**INSTRUCTIONS TO FOLLOW**. One number is the whole answer: how many lines of the material hold "flatMap".

Start of AVAILABLE DATA

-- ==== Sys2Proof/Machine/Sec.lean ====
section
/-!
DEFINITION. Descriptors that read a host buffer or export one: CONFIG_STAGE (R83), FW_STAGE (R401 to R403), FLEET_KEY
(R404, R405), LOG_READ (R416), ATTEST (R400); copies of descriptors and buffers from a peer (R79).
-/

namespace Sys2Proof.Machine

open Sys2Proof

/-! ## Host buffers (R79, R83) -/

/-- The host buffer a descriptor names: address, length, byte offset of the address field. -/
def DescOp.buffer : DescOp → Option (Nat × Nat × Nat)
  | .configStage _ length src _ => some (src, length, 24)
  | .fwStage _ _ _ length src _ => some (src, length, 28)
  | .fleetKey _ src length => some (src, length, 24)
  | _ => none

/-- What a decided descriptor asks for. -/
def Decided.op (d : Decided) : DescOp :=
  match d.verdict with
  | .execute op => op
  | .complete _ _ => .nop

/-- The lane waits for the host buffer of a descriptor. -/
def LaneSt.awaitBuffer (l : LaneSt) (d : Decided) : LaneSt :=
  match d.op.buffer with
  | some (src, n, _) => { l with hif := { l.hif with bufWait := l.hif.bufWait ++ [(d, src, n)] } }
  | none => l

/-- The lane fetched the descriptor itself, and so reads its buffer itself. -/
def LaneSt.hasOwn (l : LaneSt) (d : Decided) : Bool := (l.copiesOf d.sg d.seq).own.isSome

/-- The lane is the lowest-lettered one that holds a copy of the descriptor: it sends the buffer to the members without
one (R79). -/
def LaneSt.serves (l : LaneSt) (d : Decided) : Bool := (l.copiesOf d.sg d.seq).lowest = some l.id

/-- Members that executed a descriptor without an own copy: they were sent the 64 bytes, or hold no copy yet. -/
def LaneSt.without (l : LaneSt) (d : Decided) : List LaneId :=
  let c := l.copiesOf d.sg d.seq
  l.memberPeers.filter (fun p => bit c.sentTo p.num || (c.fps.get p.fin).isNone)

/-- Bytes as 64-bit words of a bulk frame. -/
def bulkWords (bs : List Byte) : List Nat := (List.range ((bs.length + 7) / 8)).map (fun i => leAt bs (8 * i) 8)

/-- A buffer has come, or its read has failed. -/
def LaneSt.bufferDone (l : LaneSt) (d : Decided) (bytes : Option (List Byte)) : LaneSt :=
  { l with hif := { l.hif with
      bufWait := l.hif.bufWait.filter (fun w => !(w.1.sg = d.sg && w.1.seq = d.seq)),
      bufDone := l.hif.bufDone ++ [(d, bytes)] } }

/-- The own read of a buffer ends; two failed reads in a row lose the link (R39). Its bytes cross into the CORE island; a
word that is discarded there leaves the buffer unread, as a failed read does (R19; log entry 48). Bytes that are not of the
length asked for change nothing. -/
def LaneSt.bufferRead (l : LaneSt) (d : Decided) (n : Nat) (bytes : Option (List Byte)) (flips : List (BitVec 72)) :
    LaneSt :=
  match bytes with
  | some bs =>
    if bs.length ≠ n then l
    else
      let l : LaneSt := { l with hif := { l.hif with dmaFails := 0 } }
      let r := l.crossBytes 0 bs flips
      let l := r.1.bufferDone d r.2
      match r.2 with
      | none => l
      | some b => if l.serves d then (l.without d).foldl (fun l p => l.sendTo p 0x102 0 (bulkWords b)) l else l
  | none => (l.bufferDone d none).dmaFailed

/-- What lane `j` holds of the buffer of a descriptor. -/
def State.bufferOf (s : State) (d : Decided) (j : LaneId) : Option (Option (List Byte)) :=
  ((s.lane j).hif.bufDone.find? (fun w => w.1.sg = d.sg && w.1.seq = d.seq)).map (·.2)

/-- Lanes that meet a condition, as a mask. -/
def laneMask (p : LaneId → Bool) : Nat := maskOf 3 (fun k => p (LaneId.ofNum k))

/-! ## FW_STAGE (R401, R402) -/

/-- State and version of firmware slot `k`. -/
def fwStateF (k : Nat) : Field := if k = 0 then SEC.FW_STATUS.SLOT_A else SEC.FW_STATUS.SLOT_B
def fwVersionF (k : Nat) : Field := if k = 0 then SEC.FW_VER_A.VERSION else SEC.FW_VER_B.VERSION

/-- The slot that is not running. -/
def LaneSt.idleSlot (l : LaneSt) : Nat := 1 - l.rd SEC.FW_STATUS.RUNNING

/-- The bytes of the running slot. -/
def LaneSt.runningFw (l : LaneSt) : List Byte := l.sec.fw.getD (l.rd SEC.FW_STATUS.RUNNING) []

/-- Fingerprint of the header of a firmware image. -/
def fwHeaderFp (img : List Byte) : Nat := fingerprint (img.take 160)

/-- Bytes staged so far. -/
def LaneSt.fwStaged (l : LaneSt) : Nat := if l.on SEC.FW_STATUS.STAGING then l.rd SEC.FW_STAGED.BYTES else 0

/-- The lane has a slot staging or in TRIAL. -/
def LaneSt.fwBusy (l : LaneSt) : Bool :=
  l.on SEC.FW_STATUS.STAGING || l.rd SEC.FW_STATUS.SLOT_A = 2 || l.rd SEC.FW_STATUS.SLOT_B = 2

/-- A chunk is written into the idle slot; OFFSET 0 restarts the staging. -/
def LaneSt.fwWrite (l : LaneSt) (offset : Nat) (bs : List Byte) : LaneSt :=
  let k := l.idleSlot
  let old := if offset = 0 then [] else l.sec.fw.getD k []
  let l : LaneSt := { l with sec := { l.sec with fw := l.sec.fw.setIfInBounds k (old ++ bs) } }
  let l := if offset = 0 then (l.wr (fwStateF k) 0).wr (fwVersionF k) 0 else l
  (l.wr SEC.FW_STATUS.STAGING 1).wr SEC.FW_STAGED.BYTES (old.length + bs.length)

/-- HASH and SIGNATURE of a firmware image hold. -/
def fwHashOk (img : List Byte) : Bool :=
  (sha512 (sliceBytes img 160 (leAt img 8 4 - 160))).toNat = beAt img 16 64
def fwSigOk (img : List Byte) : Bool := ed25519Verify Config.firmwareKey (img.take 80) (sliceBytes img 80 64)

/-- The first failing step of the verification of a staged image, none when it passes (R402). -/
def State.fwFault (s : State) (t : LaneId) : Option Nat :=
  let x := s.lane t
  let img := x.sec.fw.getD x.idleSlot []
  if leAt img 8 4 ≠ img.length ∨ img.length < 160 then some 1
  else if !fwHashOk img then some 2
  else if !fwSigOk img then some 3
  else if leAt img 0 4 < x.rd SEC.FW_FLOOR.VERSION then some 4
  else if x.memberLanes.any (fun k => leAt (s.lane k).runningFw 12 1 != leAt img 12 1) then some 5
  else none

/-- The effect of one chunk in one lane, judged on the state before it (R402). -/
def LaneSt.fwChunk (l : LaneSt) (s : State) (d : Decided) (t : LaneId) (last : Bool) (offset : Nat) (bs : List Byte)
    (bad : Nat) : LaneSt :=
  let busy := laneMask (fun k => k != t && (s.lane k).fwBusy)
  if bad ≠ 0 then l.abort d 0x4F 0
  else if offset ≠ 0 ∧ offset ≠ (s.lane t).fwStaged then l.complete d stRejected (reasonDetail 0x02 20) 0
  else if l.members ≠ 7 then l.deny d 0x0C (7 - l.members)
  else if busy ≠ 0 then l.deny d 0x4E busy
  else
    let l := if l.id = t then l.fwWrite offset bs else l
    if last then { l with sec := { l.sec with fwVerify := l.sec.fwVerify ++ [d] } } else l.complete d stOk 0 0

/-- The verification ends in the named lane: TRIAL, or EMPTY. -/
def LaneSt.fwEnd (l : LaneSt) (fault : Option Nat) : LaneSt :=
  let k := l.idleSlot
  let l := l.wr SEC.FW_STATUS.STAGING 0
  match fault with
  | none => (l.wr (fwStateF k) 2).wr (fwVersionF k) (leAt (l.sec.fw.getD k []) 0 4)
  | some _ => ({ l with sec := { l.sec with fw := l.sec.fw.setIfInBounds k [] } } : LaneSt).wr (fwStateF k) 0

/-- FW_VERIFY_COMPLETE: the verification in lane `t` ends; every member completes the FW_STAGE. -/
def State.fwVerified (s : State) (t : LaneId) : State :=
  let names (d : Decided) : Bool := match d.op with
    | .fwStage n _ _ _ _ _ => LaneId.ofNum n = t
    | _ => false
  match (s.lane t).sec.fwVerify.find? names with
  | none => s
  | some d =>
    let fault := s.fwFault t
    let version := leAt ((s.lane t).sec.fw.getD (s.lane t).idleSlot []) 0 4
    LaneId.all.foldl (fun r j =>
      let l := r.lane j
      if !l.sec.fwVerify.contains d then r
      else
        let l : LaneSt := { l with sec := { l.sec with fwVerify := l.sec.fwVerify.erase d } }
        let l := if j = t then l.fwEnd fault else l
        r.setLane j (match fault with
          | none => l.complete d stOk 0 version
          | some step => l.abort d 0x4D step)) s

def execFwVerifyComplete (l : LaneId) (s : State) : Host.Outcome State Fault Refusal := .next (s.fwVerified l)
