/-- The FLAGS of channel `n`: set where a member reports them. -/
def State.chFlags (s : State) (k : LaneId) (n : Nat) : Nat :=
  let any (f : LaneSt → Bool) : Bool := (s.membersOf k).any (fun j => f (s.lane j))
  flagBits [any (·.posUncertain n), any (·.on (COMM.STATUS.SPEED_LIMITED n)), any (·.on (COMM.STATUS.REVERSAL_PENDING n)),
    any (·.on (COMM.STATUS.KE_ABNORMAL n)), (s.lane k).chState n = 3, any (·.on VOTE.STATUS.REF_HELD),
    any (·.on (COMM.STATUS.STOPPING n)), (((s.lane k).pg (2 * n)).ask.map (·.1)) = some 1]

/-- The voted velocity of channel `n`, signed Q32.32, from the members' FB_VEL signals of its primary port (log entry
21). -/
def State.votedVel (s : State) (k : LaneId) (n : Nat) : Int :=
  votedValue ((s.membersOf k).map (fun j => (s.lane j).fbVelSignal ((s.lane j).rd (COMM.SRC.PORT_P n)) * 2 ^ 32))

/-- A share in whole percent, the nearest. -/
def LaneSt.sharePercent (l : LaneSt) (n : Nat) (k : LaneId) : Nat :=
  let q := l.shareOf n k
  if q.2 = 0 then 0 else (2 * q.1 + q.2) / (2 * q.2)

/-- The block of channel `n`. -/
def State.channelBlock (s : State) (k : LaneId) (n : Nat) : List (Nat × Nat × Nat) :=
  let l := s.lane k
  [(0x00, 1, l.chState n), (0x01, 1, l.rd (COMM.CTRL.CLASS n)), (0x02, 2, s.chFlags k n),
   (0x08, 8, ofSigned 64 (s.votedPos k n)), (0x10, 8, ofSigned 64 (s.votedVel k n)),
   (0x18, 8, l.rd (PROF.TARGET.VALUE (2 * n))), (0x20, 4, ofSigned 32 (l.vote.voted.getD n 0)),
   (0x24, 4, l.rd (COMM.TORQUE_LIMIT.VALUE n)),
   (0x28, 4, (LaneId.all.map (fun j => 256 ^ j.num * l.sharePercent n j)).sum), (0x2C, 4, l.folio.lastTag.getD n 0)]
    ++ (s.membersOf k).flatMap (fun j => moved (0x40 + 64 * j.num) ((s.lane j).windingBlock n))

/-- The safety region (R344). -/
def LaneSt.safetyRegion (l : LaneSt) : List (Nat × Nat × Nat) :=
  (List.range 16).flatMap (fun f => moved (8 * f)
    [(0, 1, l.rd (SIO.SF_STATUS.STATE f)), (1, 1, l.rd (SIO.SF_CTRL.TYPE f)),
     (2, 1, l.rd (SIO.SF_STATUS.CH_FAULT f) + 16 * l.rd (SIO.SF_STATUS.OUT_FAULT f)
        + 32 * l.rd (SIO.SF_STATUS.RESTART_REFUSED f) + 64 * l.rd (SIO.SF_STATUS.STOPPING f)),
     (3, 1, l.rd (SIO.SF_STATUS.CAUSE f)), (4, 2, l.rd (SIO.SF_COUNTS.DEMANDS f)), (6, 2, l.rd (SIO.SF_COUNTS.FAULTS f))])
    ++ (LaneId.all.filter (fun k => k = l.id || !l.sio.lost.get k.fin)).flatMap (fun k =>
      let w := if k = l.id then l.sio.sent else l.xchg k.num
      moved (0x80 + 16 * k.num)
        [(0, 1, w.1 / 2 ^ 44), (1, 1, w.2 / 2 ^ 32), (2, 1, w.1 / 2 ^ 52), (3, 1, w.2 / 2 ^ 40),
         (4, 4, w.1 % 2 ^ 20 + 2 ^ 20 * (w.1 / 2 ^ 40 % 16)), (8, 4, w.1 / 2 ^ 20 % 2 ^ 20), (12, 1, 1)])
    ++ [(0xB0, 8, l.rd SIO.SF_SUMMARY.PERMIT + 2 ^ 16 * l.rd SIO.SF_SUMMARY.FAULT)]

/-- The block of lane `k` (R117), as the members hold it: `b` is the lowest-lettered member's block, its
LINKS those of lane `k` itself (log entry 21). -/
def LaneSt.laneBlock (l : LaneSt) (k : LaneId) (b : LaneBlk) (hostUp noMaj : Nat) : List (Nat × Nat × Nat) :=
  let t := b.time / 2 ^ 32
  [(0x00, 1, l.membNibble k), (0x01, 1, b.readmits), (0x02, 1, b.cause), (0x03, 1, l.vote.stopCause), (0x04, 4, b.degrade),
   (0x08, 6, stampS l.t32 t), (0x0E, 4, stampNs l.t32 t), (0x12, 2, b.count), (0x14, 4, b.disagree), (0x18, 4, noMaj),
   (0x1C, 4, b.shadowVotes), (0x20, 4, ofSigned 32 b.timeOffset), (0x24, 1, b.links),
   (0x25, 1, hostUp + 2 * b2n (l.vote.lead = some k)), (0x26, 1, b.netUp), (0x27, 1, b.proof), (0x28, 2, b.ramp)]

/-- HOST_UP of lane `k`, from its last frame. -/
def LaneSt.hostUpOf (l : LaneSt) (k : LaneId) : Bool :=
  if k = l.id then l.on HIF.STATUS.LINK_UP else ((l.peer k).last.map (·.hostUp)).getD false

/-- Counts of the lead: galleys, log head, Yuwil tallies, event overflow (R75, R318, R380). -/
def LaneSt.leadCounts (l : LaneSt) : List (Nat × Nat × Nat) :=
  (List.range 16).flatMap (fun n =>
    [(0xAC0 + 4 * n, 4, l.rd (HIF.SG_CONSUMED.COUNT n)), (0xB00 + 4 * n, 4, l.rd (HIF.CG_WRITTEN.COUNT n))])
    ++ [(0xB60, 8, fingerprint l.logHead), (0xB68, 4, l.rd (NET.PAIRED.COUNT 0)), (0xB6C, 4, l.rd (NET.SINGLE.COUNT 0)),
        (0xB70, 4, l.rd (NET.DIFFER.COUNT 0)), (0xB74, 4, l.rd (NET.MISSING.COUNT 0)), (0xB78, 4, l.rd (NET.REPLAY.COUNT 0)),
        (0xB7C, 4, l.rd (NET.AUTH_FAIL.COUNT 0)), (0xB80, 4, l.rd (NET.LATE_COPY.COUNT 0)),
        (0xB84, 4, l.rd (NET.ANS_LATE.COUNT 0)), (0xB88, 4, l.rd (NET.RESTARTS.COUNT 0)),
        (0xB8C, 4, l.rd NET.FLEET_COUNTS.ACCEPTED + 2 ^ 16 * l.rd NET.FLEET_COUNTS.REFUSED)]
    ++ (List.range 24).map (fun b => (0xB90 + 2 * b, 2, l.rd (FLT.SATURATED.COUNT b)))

End of AVAILABLE DATA

**SOLUTION TO THIS PROBLEM**. 4